Dataset entries:
%%

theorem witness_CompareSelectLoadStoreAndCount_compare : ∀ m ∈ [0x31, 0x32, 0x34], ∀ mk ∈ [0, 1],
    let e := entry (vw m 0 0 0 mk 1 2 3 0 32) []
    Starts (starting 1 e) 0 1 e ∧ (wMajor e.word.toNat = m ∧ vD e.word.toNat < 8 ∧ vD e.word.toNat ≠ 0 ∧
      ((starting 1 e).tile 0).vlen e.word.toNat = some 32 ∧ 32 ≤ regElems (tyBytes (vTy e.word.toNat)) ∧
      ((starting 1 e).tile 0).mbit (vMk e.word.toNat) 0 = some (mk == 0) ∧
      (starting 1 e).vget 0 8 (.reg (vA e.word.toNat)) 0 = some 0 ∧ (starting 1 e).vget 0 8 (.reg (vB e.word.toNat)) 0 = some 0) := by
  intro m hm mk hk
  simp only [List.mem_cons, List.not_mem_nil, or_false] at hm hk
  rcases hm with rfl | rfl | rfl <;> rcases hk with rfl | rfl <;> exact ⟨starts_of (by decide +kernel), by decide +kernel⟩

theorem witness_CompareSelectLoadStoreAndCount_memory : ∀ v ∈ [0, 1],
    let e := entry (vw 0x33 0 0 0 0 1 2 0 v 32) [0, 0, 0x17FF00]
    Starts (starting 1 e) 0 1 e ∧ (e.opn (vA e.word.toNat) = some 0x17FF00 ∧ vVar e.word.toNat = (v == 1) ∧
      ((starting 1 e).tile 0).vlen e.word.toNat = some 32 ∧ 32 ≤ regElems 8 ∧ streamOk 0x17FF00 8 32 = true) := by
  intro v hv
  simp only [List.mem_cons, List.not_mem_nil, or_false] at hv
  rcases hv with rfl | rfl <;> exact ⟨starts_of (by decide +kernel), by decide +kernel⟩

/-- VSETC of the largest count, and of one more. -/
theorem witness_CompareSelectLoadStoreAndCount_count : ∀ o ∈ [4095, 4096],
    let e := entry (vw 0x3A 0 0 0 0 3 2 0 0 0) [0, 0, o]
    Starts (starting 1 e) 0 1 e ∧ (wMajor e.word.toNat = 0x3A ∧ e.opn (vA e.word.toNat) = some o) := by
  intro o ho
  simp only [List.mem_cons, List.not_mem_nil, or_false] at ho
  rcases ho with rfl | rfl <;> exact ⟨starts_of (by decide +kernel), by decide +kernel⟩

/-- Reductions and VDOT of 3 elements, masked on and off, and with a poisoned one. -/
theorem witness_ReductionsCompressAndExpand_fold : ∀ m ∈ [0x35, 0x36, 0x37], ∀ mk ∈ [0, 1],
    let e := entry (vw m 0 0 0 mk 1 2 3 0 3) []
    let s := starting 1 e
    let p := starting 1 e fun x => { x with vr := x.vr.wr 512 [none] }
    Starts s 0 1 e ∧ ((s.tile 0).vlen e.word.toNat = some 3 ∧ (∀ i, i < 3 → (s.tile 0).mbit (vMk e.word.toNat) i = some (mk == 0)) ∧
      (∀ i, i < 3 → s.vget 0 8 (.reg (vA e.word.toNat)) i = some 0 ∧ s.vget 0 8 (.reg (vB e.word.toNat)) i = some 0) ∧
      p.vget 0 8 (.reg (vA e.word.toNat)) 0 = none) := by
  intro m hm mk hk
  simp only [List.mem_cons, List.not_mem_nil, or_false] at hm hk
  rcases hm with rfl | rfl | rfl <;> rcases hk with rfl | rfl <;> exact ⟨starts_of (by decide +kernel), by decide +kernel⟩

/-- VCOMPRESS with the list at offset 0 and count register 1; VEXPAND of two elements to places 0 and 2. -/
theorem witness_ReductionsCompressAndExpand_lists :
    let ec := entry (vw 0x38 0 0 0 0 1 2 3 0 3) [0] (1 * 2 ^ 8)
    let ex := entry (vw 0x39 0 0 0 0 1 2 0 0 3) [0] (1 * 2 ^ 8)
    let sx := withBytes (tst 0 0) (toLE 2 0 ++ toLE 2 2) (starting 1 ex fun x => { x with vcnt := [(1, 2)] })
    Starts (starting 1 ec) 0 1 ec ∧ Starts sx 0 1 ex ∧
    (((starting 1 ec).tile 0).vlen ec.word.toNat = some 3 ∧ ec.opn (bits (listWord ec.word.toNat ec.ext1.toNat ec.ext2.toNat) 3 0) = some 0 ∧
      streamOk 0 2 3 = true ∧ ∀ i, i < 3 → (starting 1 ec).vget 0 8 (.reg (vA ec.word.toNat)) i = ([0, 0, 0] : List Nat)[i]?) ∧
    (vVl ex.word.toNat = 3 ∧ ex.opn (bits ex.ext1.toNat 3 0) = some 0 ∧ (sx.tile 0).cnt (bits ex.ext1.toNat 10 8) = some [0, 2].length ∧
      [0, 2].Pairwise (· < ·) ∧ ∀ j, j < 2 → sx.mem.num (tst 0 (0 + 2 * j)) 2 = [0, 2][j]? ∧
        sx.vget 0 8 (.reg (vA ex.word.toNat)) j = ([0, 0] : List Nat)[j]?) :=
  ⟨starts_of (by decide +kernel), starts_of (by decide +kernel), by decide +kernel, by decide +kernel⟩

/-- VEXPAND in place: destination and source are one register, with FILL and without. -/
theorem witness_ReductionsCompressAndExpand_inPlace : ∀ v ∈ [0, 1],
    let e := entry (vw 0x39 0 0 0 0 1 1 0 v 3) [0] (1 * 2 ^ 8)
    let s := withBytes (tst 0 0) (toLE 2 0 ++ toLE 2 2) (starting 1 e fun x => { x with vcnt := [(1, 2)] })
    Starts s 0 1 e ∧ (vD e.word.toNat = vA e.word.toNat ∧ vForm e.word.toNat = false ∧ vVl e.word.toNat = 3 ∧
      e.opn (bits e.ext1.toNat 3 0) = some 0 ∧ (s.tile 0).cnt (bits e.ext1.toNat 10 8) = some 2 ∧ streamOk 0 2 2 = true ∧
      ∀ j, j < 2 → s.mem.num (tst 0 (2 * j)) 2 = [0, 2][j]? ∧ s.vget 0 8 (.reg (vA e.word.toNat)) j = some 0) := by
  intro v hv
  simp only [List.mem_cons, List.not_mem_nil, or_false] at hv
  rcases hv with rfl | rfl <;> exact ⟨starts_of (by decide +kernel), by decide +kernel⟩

%%

__What is being asked__.
Check each line above for the string "register" and copy the ones that have it.

__Result of the exercise__.
/-- VCOMPRESS with the list at offset 0 and count register 1; VEXPAND of two elements to places 0 and 2. -/
/-- VEXPAND in place: destination and source are one register, with FILL and without. -/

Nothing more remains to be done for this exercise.